-- Problem to solve --
Write out, from the entries below, exactly the lines that run between the lines holding "its width. -/" and "or mask). -/", inclusive, and stop there.

-- Task input --

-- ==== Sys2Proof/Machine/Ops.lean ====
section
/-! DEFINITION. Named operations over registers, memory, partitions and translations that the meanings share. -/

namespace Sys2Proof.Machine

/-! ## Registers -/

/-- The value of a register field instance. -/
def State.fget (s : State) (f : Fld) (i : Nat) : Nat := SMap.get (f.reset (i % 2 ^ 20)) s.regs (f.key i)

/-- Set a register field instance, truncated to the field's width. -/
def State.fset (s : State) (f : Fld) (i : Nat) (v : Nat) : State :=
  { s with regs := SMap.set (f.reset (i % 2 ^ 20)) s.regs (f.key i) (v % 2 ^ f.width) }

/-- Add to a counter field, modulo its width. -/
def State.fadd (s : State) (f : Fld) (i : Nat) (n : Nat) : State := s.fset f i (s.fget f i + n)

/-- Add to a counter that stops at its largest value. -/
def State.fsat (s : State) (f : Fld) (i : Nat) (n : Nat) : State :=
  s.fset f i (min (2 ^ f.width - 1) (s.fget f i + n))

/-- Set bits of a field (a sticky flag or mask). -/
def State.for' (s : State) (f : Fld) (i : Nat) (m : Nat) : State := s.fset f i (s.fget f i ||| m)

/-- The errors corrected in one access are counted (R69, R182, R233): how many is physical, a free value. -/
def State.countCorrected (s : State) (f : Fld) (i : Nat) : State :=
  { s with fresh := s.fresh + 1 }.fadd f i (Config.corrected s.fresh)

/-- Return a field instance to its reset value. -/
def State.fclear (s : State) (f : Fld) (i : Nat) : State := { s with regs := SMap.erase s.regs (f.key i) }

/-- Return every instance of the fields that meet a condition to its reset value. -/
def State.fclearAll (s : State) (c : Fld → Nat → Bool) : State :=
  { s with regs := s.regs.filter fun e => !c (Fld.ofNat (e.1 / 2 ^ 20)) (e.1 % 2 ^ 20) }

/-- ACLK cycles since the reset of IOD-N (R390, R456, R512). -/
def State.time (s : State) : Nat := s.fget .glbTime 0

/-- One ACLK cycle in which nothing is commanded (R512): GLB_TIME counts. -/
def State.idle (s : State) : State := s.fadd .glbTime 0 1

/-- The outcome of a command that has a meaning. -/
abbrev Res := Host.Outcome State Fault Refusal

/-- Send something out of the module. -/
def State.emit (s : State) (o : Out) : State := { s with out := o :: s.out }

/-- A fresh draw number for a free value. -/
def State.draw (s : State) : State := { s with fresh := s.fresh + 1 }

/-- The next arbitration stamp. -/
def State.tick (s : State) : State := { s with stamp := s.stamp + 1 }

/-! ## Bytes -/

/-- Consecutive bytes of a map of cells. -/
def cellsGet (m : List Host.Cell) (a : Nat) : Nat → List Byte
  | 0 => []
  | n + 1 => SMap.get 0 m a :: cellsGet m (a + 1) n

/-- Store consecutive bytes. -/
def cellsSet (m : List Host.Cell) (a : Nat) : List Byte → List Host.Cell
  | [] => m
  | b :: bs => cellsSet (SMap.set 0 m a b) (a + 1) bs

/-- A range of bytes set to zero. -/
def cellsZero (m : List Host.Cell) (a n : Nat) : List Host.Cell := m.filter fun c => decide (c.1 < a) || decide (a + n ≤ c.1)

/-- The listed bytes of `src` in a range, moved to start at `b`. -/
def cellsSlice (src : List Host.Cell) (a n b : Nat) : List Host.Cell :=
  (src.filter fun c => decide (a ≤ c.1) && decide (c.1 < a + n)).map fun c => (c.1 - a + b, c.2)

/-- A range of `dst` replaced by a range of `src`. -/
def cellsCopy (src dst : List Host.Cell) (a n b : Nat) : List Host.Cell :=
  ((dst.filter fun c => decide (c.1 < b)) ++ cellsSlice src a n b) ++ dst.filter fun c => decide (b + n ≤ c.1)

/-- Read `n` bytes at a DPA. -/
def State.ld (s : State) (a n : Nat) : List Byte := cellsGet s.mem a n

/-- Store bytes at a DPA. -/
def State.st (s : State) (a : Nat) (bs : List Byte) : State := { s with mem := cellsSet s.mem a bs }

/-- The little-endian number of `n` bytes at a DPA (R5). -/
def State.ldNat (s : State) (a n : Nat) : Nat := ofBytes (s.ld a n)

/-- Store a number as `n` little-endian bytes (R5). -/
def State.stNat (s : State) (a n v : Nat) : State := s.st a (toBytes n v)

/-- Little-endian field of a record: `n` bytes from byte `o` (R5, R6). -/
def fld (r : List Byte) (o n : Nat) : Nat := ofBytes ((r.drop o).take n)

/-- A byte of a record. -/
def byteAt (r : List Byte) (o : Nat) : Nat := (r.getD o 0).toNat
...
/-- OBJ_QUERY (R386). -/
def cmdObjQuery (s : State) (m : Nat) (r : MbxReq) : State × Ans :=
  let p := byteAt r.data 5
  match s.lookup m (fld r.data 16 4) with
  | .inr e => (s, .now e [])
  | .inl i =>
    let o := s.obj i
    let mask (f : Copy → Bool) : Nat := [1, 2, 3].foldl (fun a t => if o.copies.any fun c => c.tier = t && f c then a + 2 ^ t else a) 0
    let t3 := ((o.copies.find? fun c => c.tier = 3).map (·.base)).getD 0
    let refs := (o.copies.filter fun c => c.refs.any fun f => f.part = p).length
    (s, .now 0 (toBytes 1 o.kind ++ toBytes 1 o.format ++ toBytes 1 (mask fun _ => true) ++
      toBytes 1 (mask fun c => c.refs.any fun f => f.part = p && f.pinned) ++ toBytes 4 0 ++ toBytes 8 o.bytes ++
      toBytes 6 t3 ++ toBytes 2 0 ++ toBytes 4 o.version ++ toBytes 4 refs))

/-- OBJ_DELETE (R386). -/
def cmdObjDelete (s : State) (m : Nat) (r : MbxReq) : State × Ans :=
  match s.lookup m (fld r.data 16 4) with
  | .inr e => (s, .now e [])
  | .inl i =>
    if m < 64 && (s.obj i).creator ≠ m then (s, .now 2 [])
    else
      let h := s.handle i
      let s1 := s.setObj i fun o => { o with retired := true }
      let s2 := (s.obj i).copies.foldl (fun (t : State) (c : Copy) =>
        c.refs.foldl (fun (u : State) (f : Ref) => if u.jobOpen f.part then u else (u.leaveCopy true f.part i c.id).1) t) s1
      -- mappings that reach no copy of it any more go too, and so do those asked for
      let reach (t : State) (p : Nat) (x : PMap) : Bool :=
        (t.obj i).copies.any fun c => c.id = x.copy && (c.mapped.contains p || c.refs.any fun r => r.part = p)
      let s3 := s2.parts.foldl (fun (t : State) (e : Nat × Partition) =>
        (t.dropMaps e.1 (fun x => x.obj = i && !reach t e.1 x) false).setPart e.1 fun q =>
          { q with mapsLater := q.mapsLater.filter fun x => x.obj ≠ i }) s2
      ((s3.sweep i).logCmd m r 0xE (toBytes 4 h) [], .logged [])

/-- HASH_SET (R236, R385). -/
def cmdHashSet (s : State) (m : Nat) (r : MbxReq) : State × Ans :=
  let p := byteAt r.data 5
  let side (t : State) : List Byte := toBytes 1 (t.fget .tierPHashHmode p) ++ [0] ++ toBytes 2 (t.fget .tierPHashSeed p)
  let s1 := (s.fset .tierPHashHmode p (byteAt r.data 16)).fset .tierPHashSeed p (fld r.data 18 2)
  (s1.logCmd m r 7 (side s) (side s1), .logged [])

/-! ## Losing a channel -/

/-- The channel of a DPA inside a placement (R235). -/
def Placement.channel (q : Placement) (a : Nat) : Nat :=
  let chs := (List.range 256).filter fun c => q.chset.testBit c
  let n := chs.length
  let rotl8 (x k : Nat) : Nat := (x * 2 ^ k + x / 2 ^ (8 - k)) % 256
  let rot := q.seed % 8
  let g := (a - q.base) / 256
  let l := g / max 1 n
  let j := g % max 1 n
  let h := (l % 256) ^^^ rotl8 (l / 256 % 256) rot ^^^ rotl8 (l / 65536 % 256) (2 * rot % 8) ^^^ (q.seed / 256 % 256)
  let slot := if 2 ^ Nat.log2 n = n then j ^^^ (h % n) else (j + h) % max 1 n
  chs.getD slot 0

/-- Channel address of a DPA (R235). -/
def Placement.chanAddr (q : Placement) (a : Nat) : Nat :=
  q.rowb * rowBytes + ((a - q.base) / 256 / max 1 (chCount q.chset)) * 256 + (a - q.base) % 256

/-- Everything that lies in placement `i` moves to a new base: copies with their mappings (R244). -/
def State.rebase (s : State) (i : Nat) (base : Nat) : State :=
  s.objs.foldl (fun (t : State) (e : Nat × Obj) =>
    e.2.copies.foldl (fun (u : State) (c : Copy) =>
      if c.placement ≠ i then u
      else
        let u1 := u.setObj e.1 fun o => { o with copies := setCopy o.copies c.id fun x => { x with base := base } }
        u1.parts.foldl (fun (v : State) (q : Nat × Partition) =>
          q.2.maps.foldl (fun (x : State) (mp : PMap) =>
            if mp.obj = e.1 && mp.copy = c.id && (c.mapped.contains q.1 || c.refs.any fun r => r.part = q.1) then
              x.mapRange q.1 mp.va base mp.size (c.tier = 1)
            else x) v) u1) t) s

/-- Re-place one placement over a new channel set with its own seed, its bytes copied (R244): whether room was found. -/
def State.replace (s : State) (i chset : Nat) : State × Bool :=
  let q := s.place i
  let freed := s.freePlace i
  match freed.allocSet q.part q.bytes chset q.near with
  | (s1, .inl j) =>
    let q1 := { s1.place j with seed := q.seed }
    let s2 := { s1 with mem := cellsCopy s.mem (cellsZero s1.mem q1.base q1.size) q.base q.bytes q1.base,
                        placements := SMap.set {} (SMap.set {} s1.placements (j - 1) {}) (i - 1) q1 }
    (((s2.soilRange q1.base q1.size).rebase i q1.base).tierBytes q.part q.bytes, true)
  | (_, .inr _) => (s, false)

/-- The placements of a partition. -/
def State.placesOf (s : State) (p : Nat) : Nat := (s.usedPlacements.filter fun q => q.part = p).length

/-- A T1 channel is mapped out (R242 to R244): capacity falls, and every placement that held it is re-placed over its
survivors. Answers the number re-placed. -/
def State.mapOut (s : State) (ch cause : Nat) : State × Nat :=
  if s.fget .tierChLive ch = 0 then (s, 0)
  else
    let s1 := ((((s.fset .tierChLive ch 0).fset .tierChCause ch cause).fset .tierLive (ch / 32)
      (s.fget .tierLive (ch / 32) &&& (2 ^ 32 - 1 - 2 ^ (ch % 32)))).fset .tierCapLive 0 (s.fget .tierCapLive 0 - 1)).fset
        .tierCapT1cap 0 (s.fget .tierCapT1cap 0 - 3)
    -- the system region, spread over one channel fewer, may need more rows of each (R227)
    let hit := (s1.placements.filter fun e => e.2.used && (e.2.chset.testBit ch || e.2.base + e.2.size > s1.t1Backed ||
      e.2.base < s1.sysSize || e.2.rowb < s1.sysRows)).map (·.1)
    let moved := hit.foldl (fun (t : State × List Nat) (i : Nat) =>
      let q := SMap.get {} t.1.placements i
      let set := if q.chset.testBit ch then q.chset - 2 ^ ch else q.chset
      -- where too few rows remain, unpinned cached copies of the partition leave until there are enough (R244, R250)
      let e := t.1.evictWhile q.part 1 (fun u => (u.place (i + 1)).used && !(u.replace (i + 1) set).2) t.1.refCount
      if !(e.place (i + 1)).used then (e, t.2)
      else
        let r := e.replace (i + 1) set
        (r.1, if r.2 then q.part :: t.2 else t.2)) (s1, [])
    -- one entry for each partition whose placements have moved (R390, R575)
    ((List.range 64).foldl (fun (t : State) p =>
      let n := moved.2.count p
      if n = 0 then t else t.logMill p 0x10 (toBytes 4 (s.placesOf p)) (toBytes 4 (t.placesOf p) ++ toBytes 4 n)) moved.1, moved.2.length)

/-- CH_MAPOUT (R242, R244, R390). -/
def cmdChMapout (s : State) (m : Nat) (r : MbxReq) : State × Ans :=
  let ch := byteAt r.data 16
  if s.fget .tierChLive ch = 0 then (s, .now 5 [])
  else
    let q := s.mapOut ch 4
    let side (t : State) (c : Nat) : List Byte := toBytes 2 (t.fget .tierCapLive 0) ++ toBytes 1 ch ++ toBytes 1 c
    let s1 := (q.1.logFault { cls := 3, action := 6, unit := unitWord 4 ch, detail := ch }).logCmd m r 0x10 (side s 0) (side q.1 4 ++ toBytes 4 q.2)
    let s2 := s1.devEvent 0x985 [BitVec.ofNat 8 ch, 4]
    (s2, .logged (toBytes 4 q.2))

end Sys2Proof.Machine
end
...
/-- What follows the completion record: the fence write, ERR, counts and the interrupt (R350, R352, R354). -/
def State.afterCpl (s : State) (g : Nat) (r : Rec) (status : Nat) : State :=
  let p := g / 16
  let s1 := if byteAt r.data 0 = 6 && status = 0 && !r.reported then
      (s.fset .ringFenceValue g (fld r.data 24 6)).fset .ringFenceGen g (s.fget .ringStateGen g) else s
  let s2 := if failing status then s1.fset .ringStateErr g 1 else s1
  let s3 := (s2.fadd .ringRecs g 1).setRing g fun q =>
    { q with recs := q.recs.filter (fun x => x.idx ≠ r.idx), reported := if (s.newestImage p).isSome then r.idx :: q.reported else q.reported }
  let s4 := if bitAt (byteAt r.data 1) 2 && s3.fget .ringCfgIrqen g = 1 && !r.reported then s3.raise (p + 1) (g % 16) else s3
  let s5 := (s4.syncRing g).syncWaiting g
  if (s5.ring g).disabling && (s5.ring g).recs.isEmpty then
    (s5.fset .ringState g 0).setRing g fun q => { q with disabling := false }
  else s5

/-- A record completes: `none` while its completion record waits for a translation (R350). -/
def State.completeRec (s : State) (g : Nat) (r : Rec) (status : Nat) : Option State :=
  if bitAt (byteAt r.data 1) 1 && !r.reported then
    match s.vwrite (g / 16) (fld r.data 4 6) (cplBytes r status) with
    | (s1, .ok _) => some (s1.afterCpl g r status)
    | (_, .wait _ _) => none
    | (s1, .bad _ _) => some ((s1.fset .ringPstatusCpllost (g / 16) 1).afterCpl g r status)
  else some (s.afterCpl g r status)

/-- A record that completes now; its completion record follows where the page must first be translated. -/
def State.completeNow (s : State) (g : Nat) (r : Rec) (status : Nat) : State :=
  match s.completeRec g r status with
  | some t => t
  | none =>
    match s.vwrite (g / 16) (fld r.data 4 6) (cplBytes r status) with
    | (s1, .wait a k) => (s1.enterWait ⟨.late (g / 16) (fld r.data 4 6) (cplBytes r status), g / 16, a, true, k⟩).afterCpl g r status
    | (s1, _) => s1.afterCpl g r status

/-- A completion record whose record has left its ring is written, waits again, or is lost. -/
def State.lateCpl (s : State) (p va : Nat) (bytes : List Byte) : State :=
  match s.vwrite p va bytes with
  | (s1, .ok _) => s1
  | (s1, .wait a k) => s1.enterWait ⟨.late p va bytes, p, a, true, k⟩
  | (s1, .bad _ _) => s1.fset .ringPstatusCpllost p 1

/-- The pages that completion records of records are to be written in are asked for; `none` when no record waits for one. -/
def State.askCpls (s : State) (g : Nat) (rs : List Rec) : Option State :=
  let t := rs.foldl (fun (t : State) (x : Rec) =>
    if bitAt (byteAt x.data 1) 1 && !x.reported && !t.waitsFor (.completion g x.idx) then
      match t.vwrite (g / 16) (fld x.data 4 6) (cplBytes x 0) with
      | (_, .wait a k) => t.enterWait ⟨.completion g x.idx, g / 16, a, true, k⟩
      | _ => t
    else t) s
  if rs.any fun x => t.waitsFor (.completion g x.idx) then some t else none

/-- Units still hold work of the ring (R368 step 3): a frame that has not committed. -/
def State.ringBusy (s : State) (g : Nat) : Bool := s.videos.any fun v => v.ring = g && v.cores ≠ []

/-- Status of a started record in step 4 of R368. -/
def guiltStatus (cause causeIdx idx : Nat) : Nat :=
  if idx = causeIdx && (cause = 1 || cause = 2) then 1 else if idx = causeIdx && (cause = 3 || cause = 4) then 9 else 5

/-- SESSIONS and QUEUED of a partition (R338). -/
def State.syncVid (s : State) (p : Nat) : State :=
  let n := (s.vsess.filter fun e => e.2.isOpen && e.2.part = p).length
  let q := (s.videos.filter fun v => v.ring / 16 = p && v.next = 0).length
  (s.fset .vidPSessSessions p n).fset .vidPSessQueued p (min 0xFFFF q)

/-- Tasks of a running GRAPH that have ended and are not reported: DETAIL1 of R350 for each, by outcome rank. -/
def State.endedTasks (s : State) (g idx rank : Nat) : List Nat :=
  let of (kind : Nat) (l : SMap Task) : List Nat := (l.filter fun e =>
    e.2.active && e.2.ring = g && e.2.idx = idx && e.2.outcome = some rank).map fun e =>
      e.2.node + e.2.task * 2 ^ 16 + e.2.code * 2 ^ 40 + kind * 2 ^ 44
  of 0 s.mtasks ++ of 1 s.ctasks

-- Response to the exercise --
/-- Add to a counter field, modulo its width. -/
def State.fadd (s : State) (f : Fld) (i : Nat) (n : Nat) : State := s.fset f i (s.fget f i + n)

/-- Add to a counter that stops at its largest value. -/
def State.fsat (s : State) (f : Fld) (i : Nat) (n : Nat) : State :=
  s.fset f i (min (2 ^ f.width - 1) (s.fget f i + n))

/-- Set bits of a field (a sticky flag or mask). -/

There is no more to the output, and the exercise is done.